Sizin vasıtanızla hala bu torba yasa tasarısının iş güvencesi ile ilişkisi olmadığını düşünenlere buradan sormak istiyoruz. Ehliyetsiz, vasıfsız ama sadece yandaş olduğu için üst düzey yöneticiliğe atanan amirlerin, müdürlerin, genel müdürlerin, müsteşarların olduğu bir kamu istihdamında kamu emekçilerinin sınırlı hale getirilen iş güvencesi derin bir darbe daha almayacak mı?
Biz, vicdanlarında kamu emekçilerinin sorunlarına yer vermeyenlerin torba yasa tasarılarından da medet umulmayacağı gerçeğini defalarca yaşayarak öğrendik. Aynı tehlike bugün de kapımızda.
Bugün kamu emekçileri olarak önümüzde iki yol var. Ya işimize, güvencemize göz koyanlara karşı geleceğimize sahip çıkmak için örgütlü mücadeleyi yükselteceğiz ya da AKP’ye biat eden hükümet memurluğu ile güvencesiz, esnek, kuralsız çalışmanın gönüllü kulları olacağız.
Biz tercihini birinci yoldan yana kullanan kamu emekçilerinin örgütü olarak mücadeleyi yükseltemeye kararlıyız
Bize sormadan hakkımızda karar alanlara haklarımıza ve geleceğimize sahip çıktığımızı göstermek için tüm yurtta, işyerlerinde sandıklar kurduk. Emekçiler kendi referandumlarını yapıyorlar.
Sadece bugün TBMM de olan” hükümet memurluğu” yasa tasarısına karşı değil her an bu tasarıya eklenme ihtimali hiç de uzakta olmayan sürgün-rotasyon düzenlemesine, performansa dayalı ücretlendirmeye, , iş ve ücret güvencemizin tamamen ortadan kaldırılmasına karşı; 5 Haziran 2013 Çarşamba günü yapacağımız GREV ile AKP iktidarını güçlü biçimde uyaracağız.

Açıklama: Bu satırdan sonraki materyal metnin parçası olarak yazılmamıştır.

/-- R148: root_check: complete, over-count or mismatch, or timeout. -/
def State.rootCheck (s : State) (p : Nat) (r : RedPartial) : State :=
  let rest := (s.redPartials p).erase r
  if r.count = r.exp && !r.err then
    (s.setPartials p rest).redBroadcast p r (redResult r).1 false (redResult r).2
  else if r.count > r.exp || r.err then
    (((s.setPartials p rest).redBroadcast p r r.v true false).err (rtr p) 3 0x041 r.tag).raise (rtr p) 9
  else if s.now ≥ r.since + s.fld (rtr p) 0x048 15 0 * 32 then
    (((s.setPartials p rest).redBroadcast p r r.v true false).err (rtr p) 4 0x040 r.tag).raise (rtr p) 8
  else s

/-- R148: the value of a partial with one more contribution. The count goes past its field's 1,023 rather than wrap (00_scope.md), so an over-count shows. -/
def redCombine (r : RedPartial) (v op count exp : Nat) : RedPartial :=
  let bad := decide (exp ≠ r.exp) || decide (op ≠ r.op)
  let w := if r.op = 0 || r.op = 1 then (r.v + v) % 2 ^ 74 else if r.op = 2 then min r.v v else max r.v v
  { r with v := w, count := r.count + count, err := r.err || bad }

/-- The combiner has taken a reduction: it leaves its buffer. -/
def State.redTaken (s : State) (h : Hop) : State := { s with redIn := s.redIn.erase h, net := promote h s.now s.net }

/-- R148: a router combines a RED_UP that stands at one of its inputs, or holds it at the root while 16 partials are open, or forwards it. -/
def execRedUp (p : Nat) (f : Flit) (s : State) : Result :=
  let inst := nb f.payload 31 16
  let op := nb f.payload 53 52
  let count := nb f.payload 51 42
  let exp := nb f.payload 41 32
  let root := decide (s.redUpPort p f.key = 0)
  let ps := s.redPartials p
  match s.redIn.find? (fun h => h.pos = p && h.flit = .ev f) with
  | none => done s
  | some h =>
  let taken := s.redTaken h
  match ps.find? (fun r => r.key = f.key && r.tag = f.tag && r.inst = inst) with
  | none =>
    if 16 ≤ ps.length then (if root then done s else done (taken.sendUp p f))
    else
      let r : RedPartial := ⟨f.key, f.tag, inst, op, redValue f.payload, count, exp, false, s.now⟩
      let s := taken.setPartials p (ps ++ [r])
      if root then done (s.rootCheck p r)
      else if s.fld (rtr p) 0x044 7 0 = 0 then done ((s.setPartials p ps).sendUp p (partialFlit p r)) else done s
  | some r =>
    let r' := redCombine r (redValue f.payload) op count exp
    let s := taken.setPartials p (ps.erase r ++ [r'])
    let s := if r'.err && !r.err && !root then (s.err (rtr p) 3 0x041 r.tag).raise (rtr p) 9 else s
    if root then done (s.rootCheck p r')
    else if s.now ≥ r.since + s.fld (rtr p) 0x044 7 0 * 32 then done ((s.setPartials p (ps.erase r)).sendUp p (partialFlit p r'))
    else done s

/-- The open partial of a router with this key, tag and instance. -/
def State.findPartial (s : State) (p key tag inst : Nat) : Option RedPartial :=
  (s.redPartials p).find? fun r => r.key = key && r.tag = tag && r.inst = inst

/-- R148: a non-root partial whose combining window has passed is sent upward. -/
def execRedWindowExpiry (p key tag inst : Nat) (s : State) : Result :=
  match s.findPartial p key tag inst with
  | some r =>
    if s.redUpPort p key ≠ 0 && decide (s.now ≥ r.since + s.fld (rtr p) 0x044 7 0 * 32) then
      done ((s.setPartials p ((s.redPartials p).erase r)).sendUp p (partialFlit p r))
    else done s
  | none => done s

/-- The contributions to a partial that stand at the inputs of a router. -/
def State.redAt (s : State) (p key tag inst : Nat) : List Hop :=
  s.redIn.filter fun h => h.pos = p && match h.flit with | .ev f => f.key = key && f.tag = tag && nb f.payload 31 16 = inst | .mem _ => false

/-- A contribution combined into a partial (R148). -/
def redJoin (r : RedPartial) (h : Hop) : RedPartial :=
  match h.flit with
  | .ev f => redCombine r (redValue f.payload) (nb f.payload 53 52) (nb f.payload 51 42) (nb f.payload 41 32)
  | .mem _ => r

Biz de Antalya’da bütün kamu kurumlarında bugün itibarı ile referandumlarımızı bitiriyoruz. Bütün işyerlerinde KESK’e bağlı her sendika grev örgütlemesini yaptı. Grev gününe kadar da bu çalışmalarımıza devam edeceğiz. Antalya’da güçlü bir şekilde 5 Haziran grevini gerçekleştireceğiz.
Eğitim sisteminden olan velilerimizi,
Sağlık sisteminden yararlanamayan mağdur olan bütün vatandaşlarımızı,
Üniversitelerde, Liselerde baskı altında olan bütün gençlerimizi,
Kısacası iktidarın mağduru olan herkesi KESK’in grevine destek olmaya çağırıyoruz.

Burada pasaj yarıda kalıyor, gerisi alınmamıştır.